[[ Record extracts, beginning ]]

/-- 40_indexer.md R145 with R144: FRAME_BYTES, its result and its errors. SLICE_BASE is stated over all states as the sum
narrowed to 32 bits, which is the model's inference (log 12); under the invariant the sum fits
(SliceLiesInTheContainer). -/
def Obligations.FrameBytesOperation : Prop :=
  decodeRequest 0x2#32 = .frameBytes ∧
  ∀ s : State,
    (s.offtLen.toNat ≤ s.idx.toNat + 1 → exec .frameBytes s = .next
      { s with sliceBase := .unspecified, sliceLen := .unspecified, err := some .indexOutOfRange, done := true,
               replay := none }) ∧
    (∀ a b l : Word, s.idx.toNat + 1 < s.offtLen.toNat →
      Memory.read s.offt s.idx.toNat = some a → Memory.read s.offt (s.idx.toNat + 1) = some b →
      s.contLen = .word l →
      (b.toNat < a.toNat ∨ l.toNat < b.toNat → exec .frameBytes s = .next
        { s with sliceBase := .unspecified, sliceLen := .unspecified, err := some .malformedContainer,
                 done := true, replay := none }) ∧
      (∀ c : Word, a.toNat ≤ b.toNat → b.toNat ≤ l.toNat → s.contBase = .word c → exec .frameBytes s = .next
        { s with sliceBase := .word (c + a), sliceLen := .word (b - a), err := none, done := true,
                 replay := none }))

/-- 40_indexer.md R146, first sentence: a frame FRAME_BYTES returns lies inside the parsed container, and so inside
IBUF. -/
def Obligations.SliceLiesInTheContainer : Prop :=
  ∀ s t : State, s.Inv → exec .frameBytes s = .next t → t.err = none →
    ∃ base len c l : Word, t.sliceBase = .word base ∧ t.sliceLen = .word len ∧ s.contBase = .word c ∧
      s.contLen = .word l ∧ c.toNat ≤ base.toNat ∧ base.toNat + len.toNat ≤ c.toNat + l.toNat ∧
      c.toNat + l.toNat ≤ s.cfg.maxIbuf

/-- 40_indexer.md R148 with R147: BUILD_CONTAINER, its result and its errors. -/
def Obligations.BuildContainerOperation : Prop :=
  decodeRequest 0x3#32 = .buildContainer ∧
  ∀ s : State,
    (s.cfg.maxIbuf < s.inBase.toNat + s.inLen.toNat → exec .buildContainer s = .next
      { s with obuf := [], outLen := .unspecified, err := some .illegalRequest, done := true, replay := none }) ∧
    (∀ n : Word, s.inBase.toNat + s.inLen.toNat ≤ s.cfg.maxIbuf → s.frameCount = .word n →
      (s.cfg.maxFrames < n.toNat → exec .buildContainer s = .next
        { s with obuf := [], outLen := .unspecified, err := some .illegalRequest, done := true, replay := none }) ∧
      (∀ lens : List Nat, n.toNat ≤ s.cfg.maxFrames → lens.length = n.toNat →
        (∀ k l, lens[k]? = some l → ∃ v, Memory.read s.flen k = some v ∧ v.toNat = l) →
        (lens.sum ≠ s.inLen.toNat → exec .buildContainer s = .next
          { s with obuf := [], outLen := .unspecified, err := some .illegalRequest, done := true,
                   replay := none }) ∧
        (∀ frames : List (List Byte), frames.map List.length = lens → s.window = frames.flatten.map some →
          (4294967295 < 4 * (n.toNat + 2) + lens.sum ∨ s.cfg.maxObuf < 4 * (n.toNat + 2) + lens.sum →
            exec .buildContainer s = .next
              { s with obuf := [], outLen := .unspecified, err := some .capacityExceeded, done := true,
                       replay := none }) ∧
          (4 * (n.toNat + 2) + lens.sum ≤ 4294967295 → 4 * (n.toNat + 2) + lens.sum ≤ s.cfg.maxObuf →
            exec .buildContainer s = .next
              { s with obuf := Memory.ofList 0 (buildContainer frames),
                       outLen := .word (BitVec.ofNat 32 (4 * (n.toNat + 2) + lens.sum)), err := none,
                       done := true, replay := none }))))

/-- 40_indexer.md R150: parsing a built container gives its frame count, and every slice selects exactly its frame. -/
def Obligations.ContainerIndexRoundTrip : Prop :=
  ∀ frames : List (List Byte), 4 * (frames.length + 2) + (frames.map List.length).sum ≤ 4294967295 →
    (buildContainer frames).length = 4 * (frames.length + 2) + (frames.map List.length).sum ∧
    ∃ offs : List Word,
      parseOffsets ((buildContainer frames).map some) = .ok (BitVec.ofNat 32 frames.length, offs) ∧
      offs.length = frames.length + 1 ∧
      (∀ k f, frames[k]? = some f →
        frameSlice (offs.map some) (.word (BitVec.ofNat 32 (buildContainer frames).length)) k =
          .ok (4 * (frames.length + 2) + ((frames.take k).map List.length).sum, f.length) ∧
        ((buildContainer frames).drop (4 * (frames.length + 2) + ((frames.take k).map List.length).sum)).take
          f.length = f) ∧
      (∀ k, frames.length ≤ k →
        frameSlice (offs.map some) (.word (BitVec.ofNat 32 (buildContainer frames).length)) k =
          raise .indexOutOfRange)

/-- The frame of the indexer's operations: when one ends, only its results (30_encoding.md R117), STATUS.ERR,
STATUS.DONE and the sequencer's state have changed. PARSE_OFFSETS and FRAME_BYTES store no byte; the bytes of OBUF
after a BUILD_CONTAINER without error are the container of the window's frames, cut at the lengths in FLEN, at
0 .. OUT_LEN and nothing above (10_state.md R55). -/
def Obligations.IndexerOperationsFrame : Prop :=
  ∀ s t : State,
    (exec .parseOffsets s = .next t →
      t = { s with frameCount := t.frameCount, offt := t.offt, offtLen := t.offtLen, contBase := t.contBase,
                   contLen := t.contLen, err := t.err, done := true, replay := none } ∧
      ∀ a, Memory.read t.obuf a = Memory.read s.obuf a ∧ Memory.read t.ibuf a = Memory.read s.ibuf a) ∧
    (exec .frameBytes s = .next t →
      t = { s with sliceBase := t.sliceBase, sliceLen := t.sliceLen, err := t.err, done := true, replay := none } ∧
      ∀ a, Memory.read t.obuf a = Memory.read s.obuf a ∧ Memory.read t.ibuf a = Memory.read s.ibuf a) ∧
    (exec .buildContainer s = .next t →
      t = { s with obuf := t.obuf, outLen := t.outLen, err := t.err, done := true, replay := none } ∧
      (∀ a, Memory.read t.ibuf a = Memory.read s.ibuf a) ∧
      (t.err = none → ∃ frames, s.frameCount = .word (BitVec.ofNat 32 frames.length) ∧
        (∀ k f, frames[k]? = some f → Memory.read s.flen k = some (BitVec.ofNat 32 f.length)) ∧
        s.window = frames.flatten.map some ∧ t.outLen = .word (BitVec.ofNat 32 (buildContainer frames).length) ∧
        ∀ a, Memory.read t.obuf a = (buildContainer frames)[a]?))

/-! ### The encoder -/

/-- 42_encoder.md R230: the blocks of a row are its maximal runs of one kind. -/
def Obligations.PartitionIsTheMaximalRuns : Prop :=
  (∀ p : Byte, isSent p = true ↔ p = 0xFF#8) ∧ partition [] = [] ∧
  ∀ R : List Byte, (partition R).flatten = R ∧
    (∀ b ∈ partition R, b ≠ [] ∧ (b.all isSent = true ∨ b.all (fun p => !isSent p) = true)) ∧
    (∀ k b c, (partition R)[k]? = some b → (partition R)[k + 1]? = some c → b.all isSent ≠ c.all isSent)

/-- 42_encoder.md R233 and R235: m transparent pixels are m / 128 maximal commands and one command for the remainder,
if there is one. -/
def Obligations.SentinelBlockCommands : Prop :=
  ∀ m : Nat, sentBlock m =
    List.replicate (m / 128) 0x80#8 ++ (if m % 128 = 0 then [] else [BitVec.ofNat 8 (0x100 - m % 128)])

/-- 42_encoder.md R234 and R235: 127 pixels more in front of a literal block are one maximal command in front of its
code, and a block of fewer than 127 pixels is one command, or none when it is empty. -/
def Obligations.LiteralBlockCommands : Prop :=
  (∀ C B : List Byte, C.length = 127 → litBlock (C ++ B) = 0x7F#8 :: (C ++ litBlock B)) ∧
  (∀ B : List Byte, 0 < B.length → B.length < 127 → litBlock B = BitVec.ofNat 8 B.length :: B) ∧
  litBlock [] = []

[[ Record extracts, end ]]

> [About this task] Please copy exactly, and only, the lines from the line containing "(t.err = none" through the last line of the records, with both ends included.

> [Task response]
      (t.err = none → ∃ frames, s.frameCount = .word (BitVec.ofNat 32 frames.length) ∧
        (∀ k f, frames[k]? = some f → Memory.read s.flen k = some (BitVec.ofNat 32 f.length)) ∧
        s.window = frames.flatten.map some ∧ t.outLen = .word (BitVec.ofNat 32 (buildContainer frames).length) ∧
        ∀ a, Memory.read t.obuf a = (buildContainer frames)[a]?))

/-! ### The encoder -/

/-- 42_encoder.md R230: the blocks of a row are its maximal runs of one kind. -/
def Obligations.PartitionIsTheMaximalRuns : Prop :=
  (∀ p : Byte, isSent p = true ↔ p = 0xFF#8) ∧ partition [] = [] ∧
  ∀ R : List Byte, (partition R).flatten = R ∧
    (∀ b ∈ partition R, b ≠ [] ∧ (b.all isSent = true ∨ b.all (fun p => !isSent p) = true)) ∧
    (∀ k b c, (partition R)[k]? = some b → (partition R)[k + 1]? = some c → b.all isSent ≠ c.all isSent)

/-- 42_encoder.md R233 and R235: m transparent pixels are m / 128 maximal commands and one command for the remainder,
if there is one. -/
def Obligations.SentinelBlockCommands : Prop :=
  ∀ m : Nat, sentBlock m =
    List.replicate (m / 128) 0x80#8 ++ (if m % 128 = 0 then [] else [BitVec.ofNat 8 (0x100 - m % 128)])

/-- 42_encoder.md R234 and R235: 127 pixels more in front of a literal block are one maximal command in front of its
code, and a block of fewer than 127 pixels is one command, or none when it is empty. -/
def Obligations.LiteralBlockCommands : Prop :=
  (∀ C B : List Byte, C.length = 127 → litBlock (C ++ B) = 0x7F#8 :: (C ++ litBlock B)) ∧
  (∀ B : List Byte, 0 < B.length → B.length < 127 → litBlock B = BitVec.ofNat 8 B.length :: B) ∧
  litBlock [] = []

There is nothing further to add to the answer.